Отказаться от творчества человеку нельзя, ибо творить всего
только и значит быть человеком. Быть же человеком человеку
определено самим Богом. А потому отказ от творчества есть не
что иное, как прямое Богоборчество. Погрузиться в сферу
творчества и утверждать, что ею исчерпывается Жизнь, что в ней
обретается Бог, -- это значит исказить образ Жизни и забыть о
Живом Боге.
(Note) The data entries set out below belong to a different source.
/-- 14 R280: 2^10 = 1,024.0; 10.0 / 4.0; the square root of 2.25; the reciprocal of 4.0; the logarithm of 8.0. The word's result is on its way. -/
theorem test_sfu : ∀ p ∈ ([(.vexp2 (wd 0), 0x41200000, 0, 0x44800000), (.vdiv (wd 0 4), 0x41200000, 0x40800000, 0x40200000), (.vsqrt (wd 0), 0x40100000, 0, 0x3FC00000), (.vrcp (wd 0), 0x40800000, 0, 0x3E800000),
    (.vlog2 (wd 0), 0x41000000, 0, 0x40400000), (.vsin (wd 0), 0, 0, 0)] : List (Instr × Word × Word × Word)),
    (gOf (nx (exec (.sfuResultWrite sC.handles) (nx (exec p.1 (sLane p.2.1 p.2.2.1 0)))))).v.get (96 * 6) = p.2.2.2 := by
  decide +kernel

/-- The stochastic packing of 14 (R283, R88, R89): two live lanes, seed 0, e4m3, stochastic. -/
def sPack (f : Word) : State :=
  setG (fun g => { g with run := ⟨1, 4, false, 4, []⟩, live := 2, s := [(125, 3)], fmt := f, clip := 0x7F800000, seed := 0,
                          v := [(96 * 40, 0x44160000), (96 * 40 + 1, 0x40A33333), (96 * 41, 0x3F800000), (96 * 41 + 1, 0x3F800000), (96 * 42, 0xC0000000), (96 * 42 + 1, 0xC0000000), (96 * 43 + 1, 0x80000000)] }) sC

theorem test_stochastic_pack :
    (let g := gOf (nx (exec (.vpack ⟨31, false, 0, 30, 40, 0, 0, 0, 0, 0⟩) (sPack 0x403)))
     g.v.get (96 * 30) = 0x00C0387E ∧ g.v.get (96 * 30 + 1) = 0x80C0384B ∧ g.convCnt = 4 ∧ g.cond &&& 0x1F = 0x14) ∧
    (gOf (nx (exec (.vpack ⟨31, false, 0, 30, 40, 0, 0, 0, 0, 0⟩) (sPack 3)))).v.get (96 * 30 + 1) = 0x80C0384A := by
  decide +kernel

/-- The cross-lane reads of 15 in a partial group: v4[l] = l in 40 live lanes, the mask on the even ones. -/
def sCross : State :=
  setG (fun g => { g with run := ⟨1, 4, false, 4, []⟩, live := 40, s := [(125, 0x55555555), (126, 0x55)],
                          v := [(96 * 3, 1), (96 * 3 + 2, 39)] ++ (List.range 39).map (fun l => (96 * 4 + (l + 1), BitVec.ofNat 32 (l + 1))) ++ [(96 * 5 + 1, 99)] }) sC

theorem test_cross_lane :
    (let g := gOf (nx (exec (.vdn ⟨31, false, 12, 5, 4, 0, 0, 0, 0, 2⟩) sCross))
     [g.v.get (96 * 5), g.v.get (96 * 5 + 36), g.v.get (96 * 5 + 38), g.v.get (96 * 5 + 1)] = [2, 38, 0, 99]) ∧
    (let g := gOf (nx (exec (.vperm ⟨31, false, 12, 6, 4, 3, 0, 0, 0, 0⟩) sCross)); g.v.get (96 * 6) = 1 ∧ g.v.get (96 * 6 + 2) = 39) ∧
    (let g := gOf (nx (exec (.vred ⟨31, false, 3, 7, 4, 0, 0, 0, 0, 0⟩) sCross)); g.v.get (96 * 7) = 380 ∧ g.v.get (96 * 7 + 38) = 380 ∧ g.v.get (96 * 7 + 1) = 0) := by
  decide +kernel

/-- The deferred lineage of 10: (3.0, -3.0) over a symbol that resolves to 1 + 2^-23 gives 3 · 2^-23, rounded once (R188, R195). -/
theorem test_deferred : formVal 0x40400000 0x3F800001 0xC0400000 = 0x34C00000 ∧
    (let s := setG (fun g => { g with tags := [(5, 0x7)], scar := [(0, 0x40400000)], v := [(96 * 5, 0xC0400000)], cancel := 0, live := 1, s := [(125, 1)] }) (sSym .manual (some 0x3F800001) 0)
     (gOf (nx (exec (.vres ⟨31, false, 0, 5, 0, 0, 0, 0, 0, 0⟩) s))).v.get (96 * 5) = 0x34C00000) := by
  decide +kernel

/-- 15 R294: a store writes its bytes lowest first, a load of a halfword takes two. -/
theorem test_lane_memory : (let s := nx (exec (.vst ⟨31, false, 12, 0, 3, 4, 0, 0, 2, 0⟩) (sLane 0x200 0x11223344 0)); [0x1FF, 0x200, 0x201, 0x203, 0x204].map (fun a => s.byteAt (.team 0 a)) = [0, 0x44, 0x33, 0x11, 0]) ∧
    (let s := nx (exec (.vld ⟨31, false, 12, 6, 3, 0, 0, 0, 2, 0⟩) (sLane 0x100 0 0)); (gOf (nx (exec (.laneLoadComplete sC.handles) s))).v.get (96 * 6) = 0x68676665) ∧
    (let s := nx (exec (.vatom ⟨31, false, 4, 6, 3, 4, 0, 0, 2, 0⟩) (sLane 0x100 1 0)); s.wordAt (.team 0 0x100) = 0x68676666) := by
  decide +kernel

/-- 06 R123, R124: two adds to one word, summed by key and not by arrival: 1.0 twice plus 2^-24 of the lower team, then of the higher. -/
theorem test_ordered_close :
    State.closeSum 0x33800000 [{ qA with team := 5 }, { qA with team := 4, x := 0x33800000 }] = State.closeSum 0x33800000 [{ qA with team := 4, x := 0x33800000 }, { qA with team := 5 }] ∧
    State.closeSum 0x33800000 [{ qA with team := 4, x := 0x33800000 }, { qA with team := 5 }] = 0x3F800001 ∧
    State.closeSum 0x33800000 [{ qA with team := 4 }, { qA with team := 5, x := 0x33800000 }] = 0x3F800000 := by
  decide +kernel

/-- The conjugate of 11: f on [0, 4] with lines (-1, 0) and (1, -2). -/
def profF : Prof := ⟨0, 0x40800000, [⟨0xBF800000, 0, 1⟩, ⟨0x3F800000, 0xC0000000, 2⟩]⟩
def profG : Prof := ⟨0, 0x40000000, [⟨0x3F000000, 0, 7⟩]⟩
def profs (e : Nat) : Prof := if e = 0 then profF else profG

theorem test_profile_conjugate : (profResult profs 0 (.conj 2 0)).map (fun r => (r.1, r.2.1)) =
    some (2, some ⟨0xFF800000, 0x7F800000, [⟨0, 0, 0x8001⟩, ⟨0x3F800000, 0x3F800000, 1⟩, ⟨0x40800000, 0xC0000000, 2⟩]⟩) := by
  decide +kernel

/-- Its convolution with g on [0, 2], line (0.5, 0): -x, then 0.5x - 1.5, then x - 3, on [0, 6]; with ptol 1 the middle line goes. -/
theorem test_profile_convolution :
    ((profResult profs 0 (.inf 3 0 1)).map fun r => (r.2.1.map fun p => (p.lo, p.hi, p.lines.map fun l => (l.a, l.b)))) =
      some (some (0, 0x40C00000, [(0xBF800000, 0), (0x3F000000, 0xBFC00000), (0x3F800000, 0xC0400000)])) ∧
    (let p : Prof := ⟨0, 0x40C00000, [⟨0xBF800000, 0, 1⟩, ⟨0x3F000000, 0xBFC00000, 7⟩, ⟨0x3F800000, 0xC0400000, 2⟩]⟩
     ((profResult (fun _ => p) 0x3F800000 (.simp 4 3)).map fun r => (r.2.1.map fun q => q.lines.map fun l => (l.a, l.b))) = some (some [(0xBF800000, 0), (0x3F800000, 0xC0400000)]) ∧
     ((profResult (fun _ => p) 0x3F000000 (.simp 4 3)).map fun r => (r.2.1.map fun q => q.lines.length)) = some (some 3)) := by
  decide +kernel

/-- The market of 23 R373: bids of eight dies, floors of 60, ties from cluster 0. -/
def bids (c : Nat) : List (Nat × Word) :=
  if c = 0 then [(120, 0x40800000), (60, 0x3F800000)] else if c = 1 then [(100, 0x40800000), (100, 0x40000000)] else if c = 2 then [(90, 0x40400000)] else [(90, 0x40000000)]

def sMarket : State := (List.range 24).foldl (fun s c => s.putCluster c { s.cluster c with bid := bids c }) ({ sI0 with cur := none }.setCfgW 2 0 0x104 60)

theorem test_market : ((List.range 24).map fun c => ((sMarket.clearMarket 0).cluster c).grant) = [180, 260] ++ List.replicate 20 150 ++ [140, 60] ∧ (sMarket.clearMarket 0).price = 0x40000000 := by
  decide +kernel

/-- 13 R245, 22 R348: `trap 0x21` halts the team, its fault pending, and stands past the word. -/
theorem test_trap : let s := nx (exec (.trap 0x21) sA)
    (tOf s).halted = true ∧ (gOf s).faulted = true ∧ (gOf s).spc = 0x10004 := by
  decide +kernel

/-- 22 R347: a trap saves the SPC and shows its causes; eret brings it back. -/
theorem test_curator_trap :
    (let s := nx (exec (.curatorTrap 0) (((sTrap 3 true).setCfgW 0 0 0 0x4000).mapCore 0 fun c => { c with spc := 0x9C }))
     (s.core 0).spc = 0x4000 ∧ s.cfgD 0 0 0x008 = 0x9C ∧ s.cfgW 0 0 0x010 = 0xF ∧ ((nx (exec .eret { s with cur := some (.curator 0) })).core 0).spc = 0x9C) := by
  decide +kernel

/-- 12 R228: a privileged word in a group is a fault. -/
theorem test_privileged : (gOf (nx (exec .eret sA))).faulted = true ∧ (gOf (nx (exec (.cfgWrite 5 6 7) sA))).faulted = true := by decide +kernel

/-- 22 R360, R362, R364: the register of the word says whether it reads or writes, saves or loads. -/
theorem test_resolve : let s := cregs [(6, 0x80000000), (7, 8), (9, 0)] sJ
    s.resolve (.cwinRead 5 6 7) = .cwinWrite 5 6 7 ∧ s.resolve (.cwinRead 5 9 7) = .cwinRead 5 9 7 ∧ s.resolve (.ctxSave 5 6 7) = .ctxLoad 5 6 7 ∧ s.resolve (.ctxSave 5 6 9) = .ctxSave 5 6 9 ∧
    s.resolve (.cfgRead 5 6 7) = .cfgWrite 5 6 7 ∧ s.resolve (.cfgRead 5 9 7) = .cfgRead 5 9 7 := by
  decide +kernel

/-- A copy of four words to team memory (16 R307): they arrive, the word after them does not change. -/
theorem test_copy :
    (let s := staged .moving (sReady 4 0x104 0x10000)
     let s := { s with dev := cellsAt 0x10000 [1, 2, 3, 4, 5, 6, 7, 8, 9, 10, 11, 12, 13, 14, 15, 16, 17] }
     let t := nx (exec (.copyComplete sF.handles) s)
     [0x100, 0x104, 0x108, 0x110, 0x114].map (fun a => t.wordAt (.team 0 a)) = [0x68676665, 0x04030201, 0x08070605, 0x100F0E0D, 0x7C7B7A79] ∧ t.ops.get sF.handles = none) := by
  decide +kernel

/-- An all-reduce of two members (08 R157): 7 here and 77 from the peer; the handshake is one moment, the exchange a later one, for which a
link to the peer is up. -/
theorem test_collective :
    (let s := { sSumRecv.setCfgW 4 0 (8 * 5 + 4) 1 with cur := none, nalmond := [(0, ⟨true, false, 0, true, 0⟩)] }
     let a := nx (exec (.collectiveComplete sF.handles) s)
     let b := nx (exec (.collectiveComplete sF.handles) a)
     a.wordAt (.team 0 0x100) = 0x68676665 ∧ (opOf a sF.handles).stage = .moving ∧ b.wordAt (.team 0 0x100) = 0x68676665 + 77) := by
  decide +kernel

/-- The digest of "abc" that FIPS 202 gives for SHA3-512, lowest byte first (00 R7, R10). -/
theorem test_sha3 : sha3_512 [0x61, 0x62, 0x63] =
    0xf053ec4e27f89265a5d508f44c0b34574093e34776c57e1ac9f32a19e916e1102e71d240025d4f880df744748221f6086e096b4b92cd93568a16571a0b8551b7 := by
  decide +kernel

/-- Reset: every configuration word reads zero, memory reads zero, the spare stands by (24 R397, 25 R411). -/
theorem test_reset : State.reset.cfgW 3 0 0x500 = 0 ∧ State.reset.byteAt (.dev 0x1234) = 0 ∧ State.reset.spare = true ∧ State.reset.group 0 0 = none ∧ Cells.wf State.reset.dev = true := by decide +kernel

/-- A step fetches the word at the SPC, runs it and stands past it (02 R40); a word placed at reset runs as the first instruction. -/
theorem test_step : (match step (sStep (.issue (.group 0 0)) [0x70, 0x30, 0x14, 0x20]) with
    | .next s => decide ((gOf s).spc = 0x10004)
    | _ => false) = true ∧
    (match step (State.reset.withFetchWord 32 0x4014000F) with
      | .next s => decide (((s.group 0 0).map fun g => g.s.get 5) = some 15)
      | _ => false) = true := by
  decide +kernel

end Sys2Proof.Tests
end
А потому единственная правда в отношении Жизни и
творчества может заключаться только в том, чтобы, творя,
человечество каждым творением своим неустанно говорило бы не о
том, чем все сотворенное бесконечно богато, но только о том,
за чем оно, словно за милостынею, вечно протягивает свою нищую
руку.

Лишь иссквозив все свое творчество и все творения свои
последнею религиозною тоскою, может человечество оправдать
творческий подвиг свой. Лишь постольку право всякое творение,
поскольку оно утверждает себя не во имя своей личной мощи, н
во имя соборной немощи всего творчества. Религиозная правда
всякого творения заключается, не в том, что оно утверждает,
что Бог в нем, но лишь в том, что оно видит и знает, что там,
где оно стоит, Бога нет.

Но если мы ведаем что Бог есть, а равно и то, что в творчестве
Его нет, то это значит, -- что мы ведаем уже и то, что
последнее, к чему призвано человечество, -- это полный отказ
от всякого творчества. Неполный отказ от всякого творчества
мыслим лишь при словии изъятия человека из основных творческих
форм, т.е. из форм личности и судьбы. Осуществление этого
идеала есть идеал святой жизни. В свершении святым его жизни в
Жизни, т.е. в Боге, уничтожится по свершении весь полюс
творчества.

Но уничтожение творчества предполагает его полное раскрытие.
Не отказом от творчества может быть уничтожен полюс
творчества, но лишь творческим преодолением его.